For [1], I expected to be able to reproduce the results by running stabilizing_highway.py from your repo. (with commit "bc44b21", although I tried to run the current version, but could not find differences related to my questions). I expected the merge scenario used being the same in [2].
Where I already found differences in the papers/code was:
1) the reward function in [2] (2) is different than in [1] (6): the first uses a max and normalizing in the first part of the sum. Why this difference? Looking at the code, I interpret it the following: Depending on the evaluate flag, you either compute (a) the reward as average speed over all vehicles in the simulation or (b) as the function given in [2] (without the normalizing term on the speed), but with a value of alpha (eta2 in the code) = 0.1 (see merge.py, line 167, compute_reward). I could not find the alpha parameter given in the papers, so I assume the code version was used?
2) I further read the code as if you were calculating it by iterating over ALL vehicles in the simulation, not just the observed ones? This seems counterintuitive to me, using a reward function in a partially observed environment to train the agent by using information from the fully observed state information...!?
3) This leads to the next question: you eventually want to evaluate the reward as given when the evaluate flag is set, namely the average speed of all vehicles in the simulation, as given in Table 1 of [1]. Are these values calculated by averaging over the "speed" column in the emissions.csv file you can produce running the visualizer tool?

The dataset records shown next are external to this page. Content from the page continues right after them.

-- ==== Sys2Proof/Machine/Core.lean ====
section
/-! DEFINITION. The machine as the host's interface takes it. -/

def Sys2Proof.core : Host.Core :=
  { State := Sys2Proof.Machine.State
    Fault := Sys2Proof.Machine.Fault
    Refusal := Sys2Proof.Machine.Refusal
    step := Sys2Proof.Machine.step
    reset := Sys2Proof.Machine.State.reset }
end

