/-- Behind responses without an error the first error is that of the rest. -/
theorem firstErrorCode_append {rs : List ResponseWord} (h : firstErrorCode rs = none) (ss : List ResponseWord) :
    firstErrorCode (rs ++ ss) = firstErrorCode ss := by
  induction rs with
  | nil => rfl
  | cons r rs ih =>
    by_cases hr : r.extractLsb' 31 1 = 1#1
    · rw [firstErrorCode, if_pos hr] at h
      cases h
    · rw [firstErrorCode, if_neg hr] at h
      rw [List.cons_append, firstErrorCode, if_neg hr, ih h]

/-! ### FIELD and END in IDLE -/

theorem exec_refused_of_idle {i : Instr} {s : State} (hi : (∃ wt p e v, i = .field wt p e v) ∨ i = .endEncode)
    (hp : s.phase = .idle) : exec i s = .next (refusesWith 14 s) := by
  rcases hi with ⟨wt, p, e, v, rfl⟩ | rfl
  · exact exec_field_of_idle hp wt p e v
  · exact exec_endEncode_of_idle hp

/-- Once the encode is over, the rest of its commands changes nothing of the session. -/
theorem exists_runs_of_idle {is : List Instr} (his : ∀ i ∈ is, (∃ wt p e v, i = .field wt p e v) ∨ i = .endEncode) {s : State}
    (hp : s.phase = .idle) : ∃ t rs, Runs is s t rs ∧ t.phase = .idle := by
  induction is generalizing s with
  | nil => exact ⟨s, [], .nil, hp⟩
  | cons i is ih =>
    obtain ⟨t, rs, hrun, hidle⟩ := ih (fun j hj => his j (List.mem_cons_of_mem i hj)) (s := refusesWith 14 s) hp
    exact ⟨t, _, .cons_refused (exec_refused_of_idle (his i List.mem_cons_self) hp) hrun, hidle⟩

/-- The commands of an encode behind its BEGIN (R170). -/
def fieldsThenEnd (fields : List FieldOperands) : List Instr := fields.map FieldOperands.toInstr ++ [.endEncode]

theorem mem_fieldsThenEnd {fields : List FieldOperands} {i : Instr} (hi : i ∈ fieldsThenEnd fields) :
    (∃ wt p e v, i = .field wt p e v) ∨ i = .endEncode := by
  rcases List.mem_append.mp hi with hfield | hend
  · obtain ⟨f, -, rfl⟩ := List.mem_map.mp hfield
    exact .inl ⟨f.wt, f.present, f.empty, f.value, rfl⟩
  · exact .inr (List.mem_singleton.mp hend)

/-! ### The payload collected so far -/

/-- PLEN and PBUF hold the payload `q`: its length saturated at 256 (R31) and its first 255 bytes (R32, R53). -/
def HoldsPayload (s : State) (q : List Byte) : Prop := s.plen.val = min q.length 256 ∧ s.pbuf = q.take 255

theorem holdsPayload_openEncode (mode : CrcMode) (msgid : MsgId) (s : State) : HoldsPayload (openEncode mode msgid s) [] :=
  ⟨rfl, rfl⟩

4) The next question is regarding the cumulative return in the Figures of [1] and [2]. In [1], FIgure 3, in the merge scenarios, the cum. returns are max of around 500, while the max. values of [2], Figure 5 are around 200000. Why this difference? The different reward functions used? Please, could you provide the alpha values for both and verify which version is correct (paper or code)?
5) What I also observe looking at [1] Table 1, Merge1&2: ES has clearly the highest values of average speed, but TRPO and PPO have a better cumulative return. Does this suggest that the 40 rollouts for evaluation where not enough to get a representative mean value? Or that maximizing the training reward function does not necessarily give good evaluation results?

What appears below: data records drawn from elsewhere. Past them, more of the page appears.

theorem witness_DecoderSelectsByOpcodeField :
    (0x0000000000000000000000000000000000000#146).extractLsb' 144 2 = 0b00#2 ∧
    (0x1000000000000000000000000000000000000#146).extractLsb' 144 2 = 0b01#2 ∧
    (0x2000000000000000000000000000000000000#146).extractLsb' 144 2 = 0b10#2 ∧
    (0x3000000000000000000000000000000000000#146).extractLsb' 144 2 = 0b11#2 := by decide
theorem witness_HostBuffersAreMostSignificantByteFirst :
    (eightBytes.length = 8 ∧ 0 < eightBytes.length ∧ 7 < eightBytes.length) ∧
    (tenBytes.length = 10 ∧ 0 < tenBytes.length ∧ 9 < tenBytes.length) := by decide
theorem witness_HostCallsRoundTripOrAreRejected :
    ¬(tenBytes.tail.length = 10 ∧ eightBytes.length = 8) ∧ ¬(tenBytes.length = 10 ∧ tenBytes.length = 8) ∧
    ([] : List Byte).length ≠ 19 ∧ (tenBytes ++ eightBytes).length ≠ 19 := by decide
theorem witness_SubstitutionActsLaneByLaneAndChangesEveryLane : 0 < 16 ∧ 15 < 16 ∧ 0 < 4 ∧ 3 < 4 := by decide
theorem witness_PermutationMovesEachBit : 0 < 64 ∧ 63 < 64 := by decide
theorem witness_KeyUpdateBitMap :
    (79 < 80 ∧ 76 ≤ 79) ∧ ¬76 ≤ 75 ∧ ¬(15 ≤ 20 ∧ 20 ≤ 19) ∧ (15 ≤ 19 ∧ 19 ≤ 19) ∧ (15 ≤ 15 ∧ 15 ≤ 19) ∧
    ¬(15 ≤ 14 ∧ 14 ≤ 19) := by decide
theorem witness_FirstTwoRoundKeysDetermineTheKey :
    readRk (keySchedule 5) 0#5 = readRk (keySchedule 5) 0#5 ∧
    readRk (keySchedule 5) 1#5 = readRk (keySchedule 5) 1#5 := ⟨rfl, rfl⟩
theorem witness_ResetEdgeFromEveryState : powerUp.inputs = [Ports.resetting] ∧ Ports.resetting.rst = true := by decide
theorem witness_OneResetEdgeIsEnough :
    Ports.resetting.rst = true ∧ clockEdge Ports.resetting powerUp = .next (resetEdge powerUp) := ⟨rfl, rfl⟩
theorem witness_StepRunsThePresentedCommand :
    presenting.inputs = Ports.present (.dec 1 2) :: [Ports.resetting, Ports.quiet, Ports.quiet] ∧
    (Ports.present (.dec 1 2)).rst = false ∧ (Ports.present (.dec 1 2)).cmdValid = true ∧
    decode ((Ports.present (.dec 1 2)).cmdOp ++ (Ports.present (.dec 1 2)).keyIn ++
      (Ports.present (.dec 1 2)).blockIn) = .dec 1 2 := by decide
theorem witness_LegalCommandAcceptedInIdle : State.reset.fsm = .idle ∧ presenting.fsm = .idle := by decide
theorem witness_ReservedCommandRaisesIllegalOp : presenting.fsm = .idle := by decide
theorem witness_SecondIllegalOpChangesNothing :
    presenting.fsm = .idle ∧ exec (.rsv2 1 2) presenting = .next (raiseIllegalOp presenting) ∧
    exec (.rsv3 1 2) presenting = .next (raiseIllegalOp presenting) := ⟨rfl, rfl, rfl⟩
theorem witness_IdleEdgeWithoutCommandHolds :
    presenting.fsm = .idle ∧ Ports.quiet.rst = false ∧ Ports.quiet.cmdValid = false := by decide
theorem witness_KeygenEdge :
    ((inKeygen 31#5 1).fsm = .keygen ∧ (inKeygen 31#5 1).ctr ≠ 0#5 ∧ (inKeygen 31#5 1).ctr = 31#5) ∧
    ((inKeygen 1#5 1).fsm = .keygen ∧ (inKeygen 1#5 1).ctr ≠ 0#5 ∧ (inKeygen 1#5 1).ctr ≠ 31#5) ∧
    (Ports.present (.rsv2 0 0)).rst = false := by decide
theorem witness_EncryptionRoundEdge :
    (inRnd .enc 0#5 1).fsm = .rnd ∧ (inRnd .enc 0#5 1).opR = .enc ∧ (inRnd .enc 0#5 1).ctr ≠ 31#5 ∧
    (inRnd .enc 30#5 1).ctr ≠ 31#5 ∧ (Ports.present (.enc 0 0)).rst = false := by decide
theorem witness_CompletingEdges :
    ((inRnd .enc 31#5 1).fsm = .rnd ∧ (inRnd .enc 31#5 1).opR = .enc ∧ (inRnd .enc 31#5 1).ctr = 31#5) ∧
    ((inRnd .dec 0#5 1).fsm = .rnd ∧ (inRnd .dec 0#5 1).opR = .dec ∧ (inRnd .dec 0#5 1).ctr = 0#5) ∧
    Ports.quiet.rst = false := by decide
theorem witness_CompletingEdges_next :
    Completes (inRnd .dec 0#5 1) ∧ clockEdge Ports.quiet (inRnd .dec 0#5 1) = .next (rndStep (inRnd .dec 0#5 1)) :=
  ⟨⟨rfl, .inr ⟨rfl, rfl⟩⟩, rfl⟩
theorem witness_DecryptionUnwhiteningEdge :
    (inRnd .dec 31#5 1).fsm = .rnd ∧ (inRnd .dec 31#5 1).opR = .dec ∧ (inRnd .dec 31#5 1).ctr = 31#5 := by decide
theorem witness_DecryptionRoundEdge :
    ((inRnd .dec 30#5 1).fsm = .rnd ∧ (inRnd .dec 30#5 1).opR = .dec ∧ (inRnd .dec 30#5 1).ctr ≠ 31#5 ∧
      (inRnd .dec 30#5 1).ctr ≠ 0#5) ∧
    ((inRnd .dec 0#5 1).ctr ≠ 31#5 ∧ (inRnd .dec 0#5 1).ctr = 0#5) := by decide
theorem witness_BusyEngineSamplesOnlyReset :
    (inKeygen 1#5 1).fsm ≠ .idle ∧ powerUp.fsm ≠ .idle ∧ (Ports.present (.enc 0 0)).rst = false ∧
    Ports.quiet.rst = false ∧ presenting.fsm = .idle ∧ (Ports.present (.enc 0 0)).cmdValid = true := by decide
theorem witness_UnreachableControlStatesStop :
    Ports.quiet.rst = false ∧ powerUp.fsm = .unused ∧ (inKeygen 0#5 1).fsm = .keygen ∧ (inKeygen 0#5 1).ctr = 0#5 := by
  decide
theorem witness_CommandFrames :
    exec (.rsv2 1 2) presenting = .next (raiseIllegalOp presenting) ∧
    exec (.enc 1 2) presenting = .next (acceptLegal .enc 1 2 presenting) ∧
    exec (.dec 1 2) (inKeygen 1#5 1) = .next (keygenStep (inKeygen 1#5 1)) ∧
    exec (.enc 1 2) (inRnd .dec 31#5 1) = .next (rndStep (inRnd .dec 31#5 1)) ∧
    (Instr.rsv2 1 2).opcode.getLsbD 1 = true ∧ (Instr.enc 1 2).opcode.getLsbD 1 = false :=
  ⟨rfl, rfl, rfl, rfl, rfl, rfl⟩
/-- For OutValidChangesOnlyAtItsEdges, ErrorStatusChangesOnlyAtItsEdges and BusyChangesOnlyAtItsEdges: a reset edge, an
accepting edge of each kind, a completing edge and an edge of none of these. -/
theorem witness_StatusEdges :
    clockEdge Ports.resetting powerUp = .next (resetEdge powerUp) ∧
    (Accepts (Ports.present (.rsv3 1 2)) presenting ∧ (Ports.present (.rsv3 1 2)).cmdOp.getLsbD 1 = true ∧
      clockEdge (Ports.present (.rsv3 1 2)) presenting = .next (raiseIllegalOp presenting)) ∧
    (Accepts (Ports.present (.dec 1 2)) presenting ∧ (Ports.present (.dec 1 2)).cmdOp.getLsbD 1 = false ∧
      clockEdge (Ports.present (.dec 1 2)) presenting = .next (acceptLegal .dec 1 2 presenting)) ∧
    (Completes (inRnd .enc 31#5 1) ∧
      clockEdge Ports.quiet (inRnd .enc 31#5 1) = .next (rndStep (inRnd .enc 31#5 1))) ∧
    (¬Accepts Ports.quiet (inRnd .enc 30#5 1) ∧ ¬Completes (inRnd .enc 30#5 1) ∧
      clockEdge Ports.quiet (inRnd .enc 30#5 1) = .next (rndStep (inRnd .enc 30#5 1))) := by
  refine ⟨rfl, ⟨⟨rfl, rfl, rfl⟩, rfl, rfl⟩, ⟨⟨rfl, rfl, rfl⟩, rfl, rfl⟩, ⟨⟨rfl, .inl ⟨rfl, rfl⟩⟩, rfl⟩, ?_, ?_, rfl⟩
  · unfold Accepts
    decide
  · unfold Completes
    decide
theorem witness_OutputsHideKeysAndIntermediateStates :
    (inRnd .enc 3#5 1).fsm = (inRnd .dec 4#5 2).fsm ∧ (inRnd .enc 3#5 1).outValid = (inRnd .dec 4#5 2).outValid ∧
    (inRnd .enc 3#5 1).err = (inRnd .dec 4#5 2).err ∧ (inRnd .enc 3#5 1).errCode = (inRnd .dec 4#5 2).errCode ∧
    State.reset.outValid = false ∧ presenting.outValid = true := by decide
theorem witness_SequencingIsDataIndependent :
    (inRnd .dec 4#5 1).fsm ≠ .idle ∧ (inRnd .dec 4#5 2).fsm = (inRnd .dec 4#5 1).fsm ∧
    (inRnd .dec 4#5 2).ctr = (inRnd .dec 4#5 1).ctr ∧ (inRnd .dec 4#5 2).opR = (inRnd .dec 4#5 1).opR ∧
    clockEdge Ports.quiet (inRnd .dec 4#5 1) = .next (rndStep (inRnd .dec 4#5 1)) :=
  ⟨by decide, rfl, rfl, rfl, rfl⟩
theorem witness_EveryStepGoesOnAndKeepsTheControlInvariant : ControlInv (inKeygen 1#5 3) := inKeygen_controlInv
/-- For RegistersDuringACommand, NoResultBeforeTheCompletingEdge, EncCompletesWithTheCiphertext and
DecCompletesWithThePlaintext: an idle engine whose host drives commands but no reset. -/
theorem witness_WholeCommand :
    ({ State.reset with inputs := List.replicate 63 (Ports.present (.rsv2 1 2)) } : State).fsm = .idle ∧
    NoResetIn 63 { State.reset with inputs := List.replicate 63 (Ports.present (.rsv2 1 2)) } ∧
    NoResetIn 62 { State.reset with inputs := List.replicate 63 (Ports.present (.rsv2 1 2)) } ∧ 62 < 63 ∧ 63 ≤ 63 := by
  refine ⟨rfl, ?_, ?_, by decide, by decide⟩ <;> unfold NoResetIn <;> decide
theorem witness_BackToBackCommandIsAccepted :
    Completes (inRnd .enc 31#5 1) ∧ Ports.quiet.rst = false ∧
    clockEdge Ports.quiet (inRnd .enc 31#5 1) = .next (rndStep (inRnd .enc 31#5 1)) ∧
    (Ports.present (.dec 1 2)).rst = false ∧ (Ports.present (.dec 1 2)).cmdValid = true :=
  ⟨⟨rfl, .inl ⟨rfl, rfl⟩⟩, rfl, rfl, rfl, rfl⟩
theorem witness_IdleEngineHoldsItsStateAndResult :
    { presenting with inputs := [Ports.quiet, Ports.quiet] }.fsm = .idle ∧
    QuietIn 2 { presenting with inputs := [Ports.quiet, Ports.quiet] } := by
  refine ⟨rfl, ?_⟩
  unfold QuietIn
  decide
theorem witness_ResetDuringACommandAbortsIt :
    presenting.fsm = .idle ∧ 1 < 63 ∧ NoResetIn 1 presenting ∧
    presenting.inputs.drop 1 = Ports.resetting :: [Ports.quiet, Ports.quiet] ∧ Ports.resetting.rst = true ∧
    ∀ q ∈ [Ports.quiet, Ports.quiet].take 2, q.rst = false ∧ q.cmdValid = false := by
  refine ⟨rfl, by decide, ?_, rfl, rfl, by decide⟩
  unfold NoResetIn
  decide
theorem witness_HiddenStateNeverReachesAPort :
    ControlInv State.reset ∧ ControlInv { State.reset with kreg := 7, st := 5, opR := .dec } ∧
    SameIdleView State.reset { State.reset with kreg := 7, st := 5, opR := .dec } :=
  ⟨reset_controlInv, ⟨by decide, by decide, by decide, by decide, by decide, by decide⟩,
    ⟨rfl, rfl, rfl, rfl, by decide, rfl, rfl⟩⟩
theorem witness_TransactionCompletesAfterLatEdges :
    0 < 1 ∧ (⟨none, some 4, false, 0⟩ : TState).pending = none ∧ (Ports.present (.dec 1 2)).rst = false ∧
    (Ports.present (.dec 1 2)).cmdValid = true ∧ (Ports.present (.dec 1 2)).instr = legalCommand .dec 1 2 ∧
    (∀ q ∈ [Ports.quiet], q.rst = false) ∧ ([] : List Ports).length < 1 ∧ [Ports.quiet].length = 1 := by decide
theorem witness_ReferenceRefinesTransactionLevel : ControlInv (inKeygen 1#5 3) ∧ ControlInv State.reset :=
  ⟨inKeygen_controlInv, reset_controlInv⟩
theorem witness_HostRunReadsTheAnswer : ControlInv (inKeygen 1#5 3) ∧ ControlInv State.reset :=
  ⟨inKeygen_controlInv, reset_controlInv⟩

6) Some other parameters are unclear to me: In [1] Fig3, 50 rollouts are mentioned, while N_ROLLOUTS=20. What do you recommend using? In [1] A.2 Merge, T=400, while HORIZON=600, and [2] C. Simulations talks about 3600s. Looking at a replay in Sumo produced when running visualizer_rllib.py, Simulation terminates at time 120.40, which would match the HORIZON of 600 with time steps of 0.2s (this information is given in [2].) So I assume, that for this scenario, the horizon should be set much higher than both in 1 and the code, and rather set to 18.000?
Thanks for any hints! KR M
[1] Vinitsky, E., Kreidieh, A., Le Flem, L., Kheterpal, N., Jang, K., Wu, F., ... & Bayen, A. M. (2018, October). Benchmarks for reinforcement learning in mixed-autonomy traffic. In Conference on Robot Learning (pp. 399-409)
[2] Kreidieh, Abdul Rahman, Cathy Wu, and Alexandre M. Bayen. "Dissipating stop-and-go waves in closed and open networks via deep reinforcement learning." In 2018 21st International Conference on Intelligent Transportation Systems (ITSC), pp. 1475-1480. IEEE, 2018.